Theoretically, if all alleles divided equally into the genomes of daughter cells after each asexual division, alleles should have average frequencies of 0.5 (with variation around this expectation resulting from random sampling of parental chromosomes). This is consistent with our observation that the distribution of minor-allele frequencies peaks at 0.5 (Fig. 3A), but this distribution is also widely distributed from 0.05 to 0.5, with a minor peak at 0.05. The pattern remains after increasing the coverage cutoff for each heterozygous site to 100×, indicating that sequencing error is not the cause of the wide distribution of allele frequencies. We simulated the expectation of this distribution under the assumption of conventional binomial sampling of heterozygous sites assumed to all have 0.5 frequencies (supplemental material appendix, Code S1), demonstrating that the wide distribution seen in Halteria is incompatible with simple random sequencing variation (Fig. 3B).

FIG 3.

Polymorphic sites in nanochromosomes. (A) Distribution of minor-allele frequency (MAF) for polymorphic sites. The bin size is 0.01. (B) Distributions of allele-frequency estimates and observations. The bin size is 0.01. (C) The mean value of the MAF (gradually increasing) as a function of total sequencing coverage. All heterozygous sites are divided into 50 groups based on the sequencing coverage of chromosomes. Each dot represents a window size of 5× coverage.

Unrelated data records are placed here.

-- ==== Sys2Proof/Machine/Cycle.lean ====
section
/-! DEFINITION. What a step adds around an instruction's meaning: the key refresh, the fetch, the hand-off, the count
and the tick (spec/40_fetch_decode_cycle.md R90 to R98, spec/60_exceptions.md R211, R212). -/

namespace Sys2Proof.Machine

/-- The start of a step: the output ports are silent again (log 10), and at the start of a batch, `cyc = 0`, the
keys are refreshed (R95, R96). -/
def State.beginCycle (s : State) : State :=
  { s with
    keys := if s.cyc = 0 then s.inputs.keyVector else s.keys
    inputs := if s.cyc = 0 then s.inputs.afterKeys else s.inputs
    outputs := .quiet }

/-- The word the fetch reads: the two bytes at pc (R91). -/
def State.fetchWord (s : State) : Word := s.readWord s.pc

/-- The hand-off (R98): if dirty, the render sink is handed the display once and dirty is cleared. -/
def State.handOff (s : State) : State :=
  { s with
    outputs := { s.outputs with render := if s.dirty then some s.disp else s.outputs.render }
    dirty := false }

/-- One unit less, with a floor of zero (R211). -/
def countDown (b : Byte) : Byte := if b = 0 then 0 else b - 1

/-- The tick (R211): the cue if ST is 1 before the decrement (R212), then both timers count down. -/
def State.tick (s : State) : State :=
  { s with
    dt := countDown s.dt
    st := countDown s.st
    outputs := { s.outputs with cue := s.outputs.cue || decide (s.st = 1) } }

/-- The count of R95: `cyc <- cyc + 1`, and at N the tick and `cyc <- 0`. -/
def State.countCycle (s : State) : State :=
  if s.cyc + 1 = s.cfg.cyclesPerTick then { s.tick with cyc := 0 } else { s with cyc := s.cyc + 1 }

/-- The end of a step: after a fault nothing (R90, R95: "a fault: no count, no tick"), otherwise the hand-off
and the count. -/
def State.endCycle (s : State) : State :=
  if s.halt.isSome then s else s.handOff.countCycle

/-- The step function of R95 over the state, for a given execute phase: a halted core performs no step (R97, log 1),
nor does one that waits for the loader (R230, R232, log 11); otherwise refresh, fetch, decode (an unknown word faults
here, R92, R201), execute, hand-off, count. -/
def runCycle (execute : Instr → State → Result) (s : State) : Result :=
  match s.halt with
  | some r => .fault (.halted r)
  | none =>
    if s.loaded then
      let s0 := s.beginCycle
      match decodeWord s0.fetchWord with
      | none => .next (s0.advancePc.raise .unknownInstruction s0.fetchWord)
      | some i =>
        match execute i s0.advancePc with
        | .next t => .next t.endCycle
        | .fault r => .fault r
        | .refused r => .refused r
    else .fault .notStarted

/-- The state with the bytes of the word `w` where the next step fetches, the core loaded and not halted (log 11). -/
def State.placeWord (s : State) (w : Word) : State :=
  { s.writeBytes s.pc (wordBytes w) with halt := none, loaded := true }

end Sys2Proof.Machine
end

This wide variation of allele frequency of heterozygous sites is likely a result of chromosomal copy drift. Under this view, during asexual reproduction, the macronuclear chromosomes of parental Halteria cells are partitioned unequally into daughter cells, gradually increasing deviations from the initial 1:1 ratio of allele pairs expected following the last sexual reproduction event. Such asexual chromosomal copy drift is expected to increase with the number of clonal cell divisions, explaining why clonal lab strains of many ciliates cannot be maintained for long periods (chromosomal copy drift may reduce cell fitness) (45).

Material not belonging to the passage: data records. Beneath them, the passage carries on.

-- ==== Sys2Proof/Safety.lean ====
section
/-! DEFINITION. What holds between the steps of a run, and what a safe run is. -/

namespace Sys2Proof.Machine

/-- What a fault record says of the state it stands in (R206, R201, R202, R203): pc is the recorded address, the
recorded word is the one stored there, and the cause is the one that word has in this state (the last only under
the edge policy `fault`, log 19). -/
def FaultRecord.Explains (r : FaultRecord) (s : State) : Prop :=
  s.pc = r.ia ∧ s.fetchWord = r.ir ∧
  match r.cause with
  | .unknownInstruction => decodeWord r.ir = none
  | .stackOverflow => s.sp.val = 16 ∧ ∃ nnn, decodeWord r.ir = some (.call nnn)
  | .stackUnderflow => s.sp.val = 0 ∧ decodeWord r.ir = some .ret
  | .spriteOffGrid => s.cfg.drawEdge = .fault ∧ ∃ x y n, decodeWord r.ir = some (.drawSprite x y n) ∧
      spriteOutside s.cfg.drawEdge s.spriteRow (s.reg x).toNat (s.reg y).toNat n = true

/-- The invariant of a run: the parameters are in the bounds of R7, memory is in its canonical form, `cyc` is a
position in the batch (R33), dirty is 0 between cycles (R31), a fault record explains the state (R206), and a core that
waits for the loader is in its reset state (R230; the stack entries in it are the model's choice, log 12). -/
structure State.Inv (s : State) : Prop where
  cfgValid : s.cfg.Valid
  memWf : Memory.wf s.cfg s.mem = true
  cycInBatch : s.cyc < s.cfg.cyclesPerTick
  notDirty : s.dirty = false
  haltExplained : ∀ r, s.halt = some r → r.Explains s
  waitsInReset : s.loaded = false → s = State.resetFor s.cfg s.inputs

/-- A run is safe so far if its state keeps the invariant and no fault has been raised: "a model takes
`halt = none` as a premise of every claim about results" (R206). -/
def State.Safe (s : State) : Prop := s.Inv ∧ s.halt = none

end Sys2Proof.Machine
end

As demonstrated in the previous section, the macronuclear genome of Halteria is composed of polyploid nanochromosomes with nonuniform copy numbers. In support of the chromosomal-drift hypothesis, there is a positive correlation between the estimated allele frequencies and sequencing coverage (reflecting the copy numbers of chromosomes; Fig. 3C), with heterozygous sites on high-copy chromosomes tending to have estimated frequencies closer to 0.5. As larger deviations in allele frequencies are expected with smaller chromosomal pools, we conclude that chromosomes that have drifted to the smallest copy numbers also experience the highest levels of allele-frequency drift. Our observations are consistent with previous theory on the stochastic drift process and senescence in ciliates by Kimura (40), Preer (39), and Duerr et al. (41). Similar observations were also reported in genome research of Oxytricha trifallax (20), indicating that the chromosomal drift is common in ciliates with highly fragmented macronuclear genomes.

Genome and transcriptome processing increases the diversity of proteins.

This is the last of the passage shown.